Date: 2016-02-12 03:02 pm (UTC)
ext_12726: (African flower crochet motif)
From: [identity profile] heleninwales.livejournal.com
Your mistake with the driving was to think that it should be done mindfully where what you're after with physical skills like that is flow.

Another way of looking at it is the 4-stage model that goes:

unconscious incompetence --> conscious incompetence --> conscious competence --> unconscious competence.

With regard to sprezzatura, some people do seem to have a natural ability to perform some skills, e.g. a sport, writing fiction, or singing. So sometimes calling it "unconscious limited competence" would be better than "unconscious incompetence". But this "natural" ability usually only takes the person so far and to advance further they have to realise that they could do better (conscious incompetence) and then they can progress through the stages until when they get really really good and reach unconscious competence, the sprezzatura returns.

(no subject)

Date: 2016-02-12 03:56 pm (UTC)
From: [identity profile] steepholm.livejournal.com
Von Kleist's essay makes a similar point, I think, in slightly more obscure language.

“Now then,” said Mr. C—, “you have in your possession every means of understanding me. We see that in the natural world, as the power of reflection darkens and weakens, grace comes forward, more radiant, more dominating . . . But that is not all; two lines intersect, separate and pass through infinity and beyond, only to suddenly reappear at the same point of intersection. As we look in a concave mirror, the image vanishes into infinity and appears again close before us. Just in this way, after self-consciousness has, so to speak, passed through infinity, the quality of grace will reappear; and this reborn quality will appear in the greatest purity, a purity that has either no consciousness or consciousness without limit: either the jointed doll or the god.”

“Therefore,” I said, a little distracted, “we must eat from the tree of knowledge again and fall back into a state of innocence.”

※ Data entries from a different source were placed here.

-- ==== Sys2Proof/Machine/Audio.lean ====
section
/-!
DEFINITION. The audio delivery chain (R289 to R303): filters, session gain, gauges and alarms of a block, the sinks routed, Opus
frames and the I2S output.
-/
namespace Sys2Proof.Machine

/-! ### Filters (R292, R293) -/

/-- round(2^30 · exp(-2π · DC_CUT / 48000)). -/
def dcCoef : Nat → Int
  | 5 => 1073039292 | 10 => 1072337219 | 20 => 1070934451 | _ => 1068134418

/-- Rounded half up from 30 fractional bits, saturated. -/
def fromQ30 (v : Int) : Int := sat16 (fdiv (v + 536870912) 1073741824)

/-- The DC-blocking filter: the last output is kept to 30 fractional bits. -/
def Channel.dcBlock (cut : Nat) (x : Int) (c : Channel) : Channel × Int :=
  let acc := (x - c.dx) * 1073741824 + fdiv (dcCoef cut * c.dy) 1073741824
  ({ c with dx := x, dy := acc }, fromQ30 acc)

/-- Coefficients b0, b1, b2, a1, a2 of the second-order Butterworth high-pass, in 2^-30. -/
def rumbleCoef : Nat → Int × Int × Int × Int × Int
  | 60 => (1067795215, -2135590430, 1067795215, -2135557497, 1061881540)
  | 90 => (1064834272, -2129668544, 1064834272, -2129594647, 1056000616)
  | _ => (1061881538, -2123763076, 1061881538, -2123632067, 1050152262)

/-- The rumble filter in direct form I; samples pass unchanged while it is off. -/
def Channel.highPass (rumble : Nat) (x : Int) (c : Channel) : Channel × Int :=
  if rumble = 0 then (c, x)
  else
    let k := rumbleCoef rumble
    let y := fromQ30 (k.1 * x + k.2.1 * c.rx1 + k.2.2.1 * c.rx2 - k.2.2.2.1 * c.ry1 - k.2.2.2.2 * c.ry2)
    ({ c with rx1 := x, rx2 := c.rx1, ry1 := y, ry2 := c.ry1 }, y)

/-! ### Session gain (R294, R295) -/

/-- round(65536 · 10^(g / 40)) for g from -120. -/
def gainTable : List Int :=
  [66, 69, 74, 78, 83, 87, 93, 98, 104, 110, 117, 123, 131, 139, 147, 155, 165, 174, 185, 196, 207, 220, 233, 246, 261,
   276, 293, 310, 328, 348, 369, 390, 414, 438, 464, 491, 521, 551, 584, 619, 655, 694, 735, 779, 825, 874, 926, 981,
   1039, 1100, 1165, 1234, 1308, 1385, 1467, 1554, 1646, 1744, 1847, 1957, 2072, 2195, 2325, 2463, 2609, 2764, 2927,
   3101, 3285, 3479, 3685, 3904, 4135] ++
  [4380, 4640, 4915, 5206, 5514, 5841, 6187, 6554, 6942, 7353, 7789, 8250, 8739, 9257, 9806, 10387, 11002, 11654, 12345,
   13076, 13851, 14672, 15541, 16462, 17437, 18471, 19565, 20724, 21952, 23253, 24631, 26090, 27636, 29274, 31008, 32846,
   34792, 36854, 39037, 41350, 43801, 46396, 49145, 52057, 55142, 58409, 61870, 65536, 69419, 73533, 77890, 82505, 87394,
   92572, 98057, 103868, 110022, 116541, 123447, 130762, 138510, 146717, 155410, 164619, 174373, 184706, 195650, 207243,
   219523, 232531, 246309, 260904]

/-- Glin of a gain code. -/
def glin (g : Int) : Int := gainTable.getD (g + 120).toNat 65536

/-- A zero crossing at a sample: 0, or opposite signs. -/
def crosses (before x : Int) : Bool := x == 0 || (decide (before < 0) && decide (0 < x)) || (decide (0 < before) && decide (x < 0))

/-- The timeout sample of a step that became pending at sample `s0`. -/
def timeoutSample (s0 timeout : Nat) : Nat := s0 + 48 * timeout - 1

/-- A pending step at sample `n`: taken at a zero crossing or at the timeout. -/
def Channel.stepGain (timeout n : Nat) (x : Int) (c : Channel) : Channel :=
  match c.step with
  | some (g, s0) =>
    if s0 ≤ n ∧ (crosses c.gx x ∨ timeoutSample s0 timeout ≤ n) then { c with gain := g, step := none } else c
  | none => c

/-- The gain stage: the output, and whether the sample clipped. -/
def Channel.amplify (timeout n : Nat) (x : Int) (c : Channel) : Channel × Int × Bool :=
  let d := c.stepGain timeout n x
  let v := fdiv (x * glin d.gain + 32768) 65536
  ({ d with gx := x }, sat16 v, decide (v ≠ sat16 v))

/-! ### Gauges (R296) -/

/-- Peak, peak hold (units of 1/24 of 0.01 dB) and clip counter after a sample. -/
def Channel.gauge (v : Int) (clip : Bool) (c : Channel) : Channel :=
  { c with peak := max c.peak v.natAbs, hold := max (24 * sampleDb v.natAbs) (c.hold - 1),
           clips := if clip then (c.clips + 1) % 2 ^ 32 else c.clips }

/-- One sample through the four stages. -/
def Channel.sample (g : AudioCfg) (n : Nat) (x : Int) (c : Channel) : Channel × Int × Bool :=
  let d := c.dcBlock g.dcCut x
  let r := d.1.highPass g.rumble d.2
  let a := r.1.amplify g.gainTimeout n r.2
  (a.1.gauge a.2.1 a.2.2, a.2.1, a.2.2)

/-- The samples of a block in turn: the channel, the output (latest first), the sum of squares and the clipped samples. -/
def Channel.run (g : AudioCfg) : Nat → List Int → Channel × List Int × Nat × Nat → Channel × List Int × Nat × Nat
  | _, [], q => q
  | n, x :: xs, q =>
    let r := q.1.sample g n x
    Channel.run g (n + 1) xs (r.1, r.2.1 :: q.2.1, q.2.2.1 + r.2.1.natAbs * r.2.1.natAbs, q.2.2.2 + (if r.2.2 then 1 else 0))

/-- A block through a channel: the channel with its last 100 blocks kept, and its output. -/
def Channel.block (g : AudioCfg) (n : Nat) (xs : List Int) (c : Channel) : Channel × List Int :=
  let r := Channel.run g n xs (c, [], 0, 0)
  ({ r.1 with blocks := ((r.2.2.1, r.2.2.2) :: r.1.blocks).take 100 }, r.2.1.reverse)

/-! ### Alarms (R297) -/

/-- The RMS of a channel lies below a level. -/
def Channel.quiet (level : Int) (c : Channel) : Bool := !squareAtLeast c.squares fullSquares (100 * level)

/-- The alarms at the end of a block. -/
def Audio.alarms (a : Audio) : Audio :=
  let quiet := a.left.quiet a.cfg.silLevel && a.right.quiet a.cfg.silLevel
  let n := if quiet then a.silBlocks + 1 else 0
  { a with silBlocks := n, silence := quiet && (a.silence || decide (1000 * a.cfg.silTime ≤ n)),
           clip := decide (a.cfg.clipCount ≤ a.left.clipped) || decide (a.cfg.clipCount ≤ a.right.clipped) }

/-- The event of an alarm that has raised or cleared. -/
def State.alarmEvent (p : Nat) (kind : Byte) (was is : Bool) (block : Nat) (s : State) : State :=
  if was = is then s
  else s.post 0x000D (some p) ((s.site p).elim 0 (fun x => x.eventFlags false)) ([kind, if is then 1 else 0, 0, 0] ++ leBytes 4 block)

“By all means,” he replied, “that is the last chapter in the history of the world.”

(no subject)

Date: 2016-02-13 06:43 am (UTC)
From: [identity profile] ethelmay.livejournal.com
I like the other poem ascribed to the same lady given at https://books.google.com/books?id=oTsZAAAAYAAJ&pg=PA325

When you feast on cherries, children,
Take my advice:
Don't swallow all the stones,
It doesn't look nice.
Little ogre boys and girls
Are not such gluttons;
When they eat a lady's page
They leave his buttons.

(no subject)

Date: 2016-02-12 07:28 pm (UTC)
From: [identity profile] vschanoes.livejournal.com
Or, as Yogi Berra said, you can't think and hit at the same time.